The IJ also cited several perceived inconsistencies and implausibilities within Wang’s testimony as grounds for an adverse credibility finding. First, the IJ doubted Wang’s allegation that he had organized a workers’ strike in Guan Dong and Fujian on June 3, 1989, in response to violence in Beijing:
[T]he evеnts in Fujian were ... confined to a small group of intellectuals and students with very little participation by workers or other citizens. It seems highly unlikely that this worker, although a vocal and outspoken critic of some of the policies in the company, would have been subjected to the type of arrest and persecution he has described.

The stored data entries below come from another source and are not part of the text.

/-- Settles O44: the DMA is the fold of its rounds (`dmaCopy_eq_foldl`), from a page of memory each round
copies one byte (`dmaCopy_memory`), and the store's cycles are the row's four and the stall. -/
theorem oamDmaCopiesAPage : Obligations.OamDmaCopiesAPage := by
  intro s page hs
  refine ⟨dmaCopy_eq_foldl page s (Nat.le_refl 256), fun hp => ?_, ?_⟩
  · obtain ⟨m, -, hcopy, hread⟩ := dmaCopy_memory hp hs (Nat.le_refl 256)
    exact ⟨m, hcopy, hread⟩
  · rintro rfl
    refine (exec_staAbs_oamDmaAddr s).trans ?_
    rw [State.addCycles, oamDma_cycles, ← Nat.add_assoc, ← Nat.add_assoc]
    rfl

end Sys2Proof.Claims

/-! ## Encoding, decoding, and the step that runs the decoded instruction (30_encoding.md) -/

namespace Sys2Proof.Laws.Encoding

/-- The lemmas of the 256 rows, in the order of the constructors. -/
theorem statement_of_instr (i : Instr) : Statement i :=
  Instr.casesOn i
    ldaIndX ldaZp ldaImm ldaAbs ldaIndY ldaZpX ldaAbsY ldaAbsX ldxImm ldxZp ldxAbs ldxZpY ldxAbsY ldyImm
    ldyZp ldyAbs ldyZpX ldyAbsX staIndX staZp staAbs staIndY staZpX staAbsY staAbsX stxZp stxAbs stxZpY
    styZp styAbs styZpX tax tay txa tya tsx txs adcIndX adcZp adcImm adcAbs adcIndY adcZpX adcAbsY adcAbsX
    sbcIndX sbcZp sbcImm sbcAbs sbcIndY sbcZpX sbcAbsY sbcAbsX andIndX andZp andImm andAbs andIndY andZpX
    andAbsY andAbsX oraIndX oraZp oraImm oraAbs oraIndY oraZpX oraAbsY oraAbsX eorIndX eorZp eorImm eorAbs
    eorIndY eorZpX eorAbsY eorAbsX cmpIndX cmpZp cmpImm cmpAbs cmpIndY cmpZpX cmpAbsY cmpAbsX cpxImm cpxZp
    cpxAbs cpyImm cpyZp cpyAbs bitZp bitAbs incZp incAbs incZpX incAbsX decZp decAbs decZpX decAbsX inx iny
    dex dey aslZp aslAcc aslAbs aslZpX aslAbsX lsrZp lsrAcc lsrAbs lsrZpX lsrAbsX rolZp rolAcc rolAbs
    rolZpX rolAbsX rorZp rorAcc rorAbs rorZpX rorAbsX jmpAbs jmpInd jsr rts bcc bcs beq bne bmi bpl bvc bvs
    pha pla php plp clc sec cli sei clv brk rti cld sed nop illegal02 illegal03 illegal04 illegal07
    illegal0B illegal0C illegal0F illegal12 illegal13 illegal14 illegal17 illegal1A illegal1B illegal1C
    illegal1F illegal22 illegal23 illegal27 illegal2B illegal2F illegal32 illegal33 illegal34 illegal37
    illegal3A illegal3B illegal3C illegal3F illegal42 illegal43 illegal44 illegal47 illegal4B illegal4F
    illegal52 illegal53 illegal54 illegal57 illegal5A illegal5B illegal5C illegal5F illegal62 illegal63
    illegal64 illegal67 illegal6B illegal6F illegal72 illegal73 illegal74 illegal77 illegal7A illegal7B
    illegal7C illegal7F illegal80 illegal82 illegal83 illegal87 illegal89 illegal8B illegal8F illegal92
    illegal93 illegal97 illegal9B illegal9C illegal9E illegal9F illegalA3 illegalA7 illegalAB illegalAF
    illegalB2 illegalB3 illegalB7 illegalBB illegalBF illegalC2 illegalC3 illegalC7 illegalCB illegalCF
    illegalD2 illegalD3 illegalD4 illegalD7 illegalDA illegalDB illegalDC illegalDF illegalE2 illegalE3
    illegalE7 illegalEB illegalEF illegalF2 illegalF3 illegalF4 illegalF7 illegalFA illegalFB illegalFC
    illegalFF

end Sys2Proof.Laws.Encoding

namespace Sys2Proof.Claims

open Sys2Proof.Machine

/-! ### The rows of the opcode table -/

/-- What the row of `op` builds from an operand byte `b` or an operand word `w`, whichever it takes. -/
def rowInstr (op b : Byte) (w : Word) : Instr :=
  match opcodeForm op with
  | .f1 i => i
  | .f2 build => build b
  | .f3 build => build w

/-- The bytes the row takes: the opcode byte, then its operand (30_encoding.md R115, R116). -/
def rowBytes (op b : Byte) (w : Word) : List Byte :=
  match opcodeForm op with
  | .f1 _ => [op]
  | .f2 _ => [op, b]
  | .f3 _ => [op, operandLo w, operandHi w]

theorem row_f1 {op : Byte} {i : Instr} (h : opcodeForm op = .f1 i) (b : Byte) (w : Word) :
    rowInstr op b w = i ∧ rowBytes op b w = [op] := by
  simp only [rowInstr, rowBytes, h, and_self]

theorem row_f2 {op : Byte} {build : Byte → Instr} (h : opcodeForm op = .f2 build) (b : Byte) (w : Word) :
    rowInstr op b w = build b ∧ rowBytes op b w = [op, b] := by
  simp only [rowInstr, rowBytes, h, and_self]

The IJ pointed to evidence that the “crackdown” in Fujian was “relatively mild[,] ... resulted in few arrеsts,” and apparently reached its “climax” on June 4, 1989, the day after Wang claimed to have led his own strike. The IJ also expressed doubt concerning Wang’s asserted ability to evade arrest for several months after the alleged June 3 strike.
The IJ’s reasoning with respect to Wang’s purported involvement in the June 1989 demonstrations strikes us as too speculative. Although Wang may have been a relatively minor figure in the tumultuous events of June 1989, how can it be said that his arrest was less likely— particularly if, as he claims, he established himself as a local strike leader in Changle? If the strike allegedly occurred before the June “climax,” what does that prove? Wang and his brother both testified that the government used violence against student demonstrators before June, and there is no record evidence to rebut this testimony. The IJ’s speculation regarding China’s use of force against demоnstrators prior to June is no substitute for substantial evidence.
Singh v. INS,
In addition, the IJ expressed skepticism that authorities in Wang’s community actually enforced China’s “one-child policy” as vigorously as Wang claimed. For example, the IJ considered it “extremely telling” that Wang’s brother:
*1256 admitted the fact that he had three children, and ... it was not until the wife became pregnant with the fourth that he, himself, was required to be sterilized. ... [I]t seems highly unlikely in the same community that the public security bureau would target one [individual] ... for a violation of the one couple, one child policy, but not target someone else of the same family.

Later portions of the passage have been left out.